Prof. Xinmin Zhan presented his research on NEO-GREEN (Natural/Nano Iron sulphidEs based biOtechnoloGy towaRds nExt gEneratioN wastewater treatment) in the International Water Association Nutrient Removal and Recovery Conference (NRR2018) in Brisbane in 18-22 November, 2018. Through NEO-GREEN, a future wastewater treatment process which will achieve recovery of bioenergy, nitrogen removal and phosphorus recovery from wastewaters with much reduced operation cost can be developed. He told the audience that the NEO-GREEN concept is achievable, compared with the recently widely studied ANAMMOX-based mainstream wastewater treatment process. The concept is the result of studies in a number of years with funding from EU-Marie Curie programme, China Scholarship Council, and the Irish Department of Agriculture, Food and the Marine for the DairyWater project (Ref. 13-F-507).

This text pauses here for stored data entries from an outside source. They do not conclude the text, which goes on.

-- ==== Sys2Proof/Tests/Slice0.lean ====
section
/-! SUPPORT. Our own tests: what WellFormed refuses, words written out from the encodings of the spec, single steps with results from the
spec's tables and worked examples or from hand calculation on its rules, and for each statement with hypotheses a state that meets them. -/

namespace Sys2Proof.Tests

open Sys2Proof Sys2Proof.Machine Sys2Proof.Spec

set_option Elab.async false
set_option synthInstance.maxSize 1000
set_option synthInstance.maxHeartbeats 200000

/-! ## WellFormed refuses -/

/-- An unguarded head, one with a literal, and the MOD of an access that counts on selector A. -/
def hd : Hd := { gp := 7, gn := false, ext := .none }
def hl (x : BitVec 62) : Hd := { gp := 7, gn := false, ext := .lit x }
def mm : MMod := { fsel := .a, lvl := .lg, acq := false, rel := false }

/-- R283: a constant is no destination. -/
theorem test_wf_constant_destination : Instr.wf (.sadd hd .i32 false (.k 3) (.s 1) (.s 2)) = false := by decide
/-- R257: an index-relative operand has no place in a scalar word, nor in a run. -/
theorem test_wf_index_in_scalar : Instr.wf (.smov hd false (.s 1) .ix) = false := by decide
theorem test_wf_index_in_run : Instr.wf (.philox { hd with ext := .ix none (some ⟨0, 0⟩) none none } (.v 0) .ix (.s 2)) = false := by decide
/-- R256: an operand that names the literal needs one, and a literal needs an operand that names it. -/
theorem test_wf_literal_absent : Instr.wf (.imov hd false (.v 1) .lit) = false := by decide
theorem test_wf_literal_unused : Instr.wf (.imov (hl 5) false (.v 1) (.v 2)) = false := by decide
/-- R257: the index word uses exactly the fields that are index-relative. -/
theorem test_wf_index_entries : Instr.wf (.imov { hd with ext := .ix none none none none } false (.v 1) .ix) = false := by decide
/-- R270, R271: variants that the opcode map leaves out. -/
theorem test_wf_scalar_variant : Instr.wf (.sadd hd .i16 false (.s 0) (.s 1) (.s 2)) = false := by decide
theorem test_wf_abs_unsigned : Instr.wf (.iabs hd .u32 false (.v 0) (.v 1)) = false := by decide
theorem test_wf_pack_wide : Instr.wf (.pack hd .i32 false (.v 0) (.v 1) (.v 2)) = false := by decide
theorem test_wf_icmp_element : Instr.wf (.icmp hd .i32 .eq 1 0 (.v 1) (.v 2)) = false := by decide
theorem test_wf_fadd_format : Instr.wf (.fadd hd .t8 .rn (.v 0) (.v 1) (.v 2)) = false := by decide
theorem test_wf_fcmp_element : Instr.wf (.fcmp hd .f32 .lt true 0 (.v 1) (.v 2)) = false := by decide
/-- R272: FCVT.F32.F32 and FCVT.B1.I32 do not decode; a position has a limit. -/
theorem test_wf_fcvt_same : Instr.wf (.fcvt hd .f32 .f32 0 false .rn (.v 0) (.v 1)) = false := by decide
theorem test_wf_fcvt_integer_binary : Instr.wf (.fcvt hd .b1 .i32 0 false .rn (.v 0) (.v 1)) = false := by decide
theorem test_wf_fcvt_position : Instr.wf (.fcvt hd .f32 .bf16 2 false .rn (.v 0) (.v 1)) = false := by decide
theorem test_wf_nenc_format : Instr.wf (.nenc hd .f32 .rn (.v 0) (.v 4) (.v 1)) = false := by decide
theorem test_wf_plog_unary : Instr.wf (.plog hd .not 0 1 2) = false := by decide
/-- R297: sr.rfault and the registers with rows of their own are not named by the plain rows. -/
theorem test_wf_srr_rfault : Instr.wf (.srr hd 0x30 false (.s 1)) = false := by decide
theorem test_wf_srw_fpctl : Instr.wf (.srw hd 0x20 false (.s 1)) = false := by decide
/-- R336: RM belongs to a float sum, SAT to an integer sum. -/
theorem test_wf_lred_mode : Instr.wf (.lred hd .i32 .add .rz false (.v 0) (.v 1)) = false := by decide
/-- R338, R344: the MOD rules of loads, stores, atomics and copies. -/
theorem test_wf_load_no_flag : Instr.wf (.ld hd .b32 { mm with fsel := .none } false (.v 0) (.v 2) (.v 4)) = false := by decide
theorem test_wf_load_release : Instr.wf (.ld hd .b32 { mm with rel := true } false (.v 0) (.v 2) (.v 4)) = false := by decide
theorem test_wf_load_level : Instr.wf (.ld hd .b32 { mm with lvl := .pkg } false (.v 0) (.v 2) (.v 4)) = false := by decide
theorem test_wf_store_signed : Instr.wf (.st hd .s8 mm (.v 0) (.v 2) (.v 4)) = false := by decide
theorem test_wf_store_acquire : Instr.wf (.st hd .b32 { mm with acq := true } (.v 0) (.v 2) (.v 4)) = false := by decide
theorem test_wf_atomic_signed_add : Instr.wf (.atom hd .add mm false true .b4 (.v 0) (.v 2) (.v 4) (.v 0)) = false := by decide
theorem test_wf_atomic_quad_add : Instr.wf (.atom hd .add mm false false .b16 (.v 0) (.v 2) (.v 4) (.v 0)) = false := by decide
theorem test_wf_copy_no_flag : Instr.wf (.spush hd { mm with fsel := .none } 0 (.s 6) (.s 2) (.s 4)) = false := by decide
theorem test_wf_flush_release : Instr.wf (.flush hd { mm with rel := true } (.s 2) (.s 4)) = false := by decide
theorem test_wf_fence_empty : Instr.wf (.fence hd .core false false false false) = false := by decide
theorem test_wf_reduce_bits : Instr.wf (.reduce hd mm (.ef .f32) .and (.s 2) (.s 4) (.s 6) (.s 8)) = false := by decide
/-- R392, R397, R399: a latch source names no register, keeps nothing, and no LATCH reads one; FP32 ACCRD does not round. -/
theorem test_wf_mma_latch : Instr.wf (.mma hd .bf16 .lg false .latch .reg true false .rn none 0 (.v 0) (.v 16)) = false := by decide
theorem test_wf_latch_latch : Instr.wf (.latch hd false .lg false .latch (.v 0)) = false := by decide
theorem test_wf_mma_integer_mode : Instr.wf (.mma hd .i8 .lg false .reg .reg false false .rz none 0 (.v 0) (.v 16)) = false := by decide
theorem test_wf_accrd_mode : Instr.wf (.accrd hd .f32 .rz (.v 0) 0) = false := by decide
/-- R409: fields that a kind does not use are zero, and every summary word counts on a flag. -/
theorem test_wf_skinit_coin : Instr.wf (.skinit hd .a .hhl .hw (.s 4) (.v 0)) = false := by decide
theorem test_wf_skins_wide : Instr.wf (.skins hd .a .qsk true (.s 4) (.v 2) (.v 0)) = false := by decide
theorem test_wf_skest_no_flag : Instr.wf (.skest hd .none (.v 2) (.s 4)) = false := by decide
/-- And it accepts what the spec writes. -/
theorem test_wf_accepts : Instr.wf (.fmul (hl 0x3E800000) .f32 .rn (.v 4) (.v 2) .lit) = true ∧
    Instr.wf (.fadd { hd with ext := .ix (some ⟨16, 1⟩) (some ⟨8, 1⟩) none none } .f32 .rn .ix .ix (.v 4)) = true ∧
    Instr.wf (.rsend hd .a true 0 (.s 12) (.s 20)) = true := by decide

Prof. Xinmin Zhan was invited by Prof. Yongzhen Peng to visit the School of Environmental and Energy Engineering at Beijing University of Technology in the period of 7 -10 November, 2018. Prof. Zhan presented the concept of NEO-GREEN (Natural/Nano Iron sulphidEs based biOtechnoloGy towaRds nExt gEneratioN wastewater treatment). In his presentation, Prof. Zhan at first briefly introduced the culture and natural beauty of Ireland and the engineering research carried out in the National University of Ireland, Galway. Then, he introduced his research interest and research projects, with the focus on the IASBR technology and the DairyWater project. Prof. Zhan then discussed the laboratory- and pilot-scale research on simultaneous removal of nitrogen and phosphorus through natural and nano iron sulfides based biofilters. Finally, he proposed the novel concept of NEO-GREEN, with which a future wastewater treatment process which will achieve recovery of bioenergy, nitrogen removal and phosphorus recovery from wastewaters with much reduced operation cost can be developed. The NEO-GREEN concept is achievable, compared with the recently widely studied ANAMMOX-based mainstream wastewater treatment process.
Prof. Yongzheng Peng is famous worldwide in the area of biological wastewater treatment, in particular nitrogen removal. He is an academician of the Chinese Academy of Engineering, the Principal Professor in Environmental Science and Engineering at Beijing University of Technology, and the Director of the Beijing Engineering Technology Research Center of Wastewater Nitrogen and Phosphorus Removal.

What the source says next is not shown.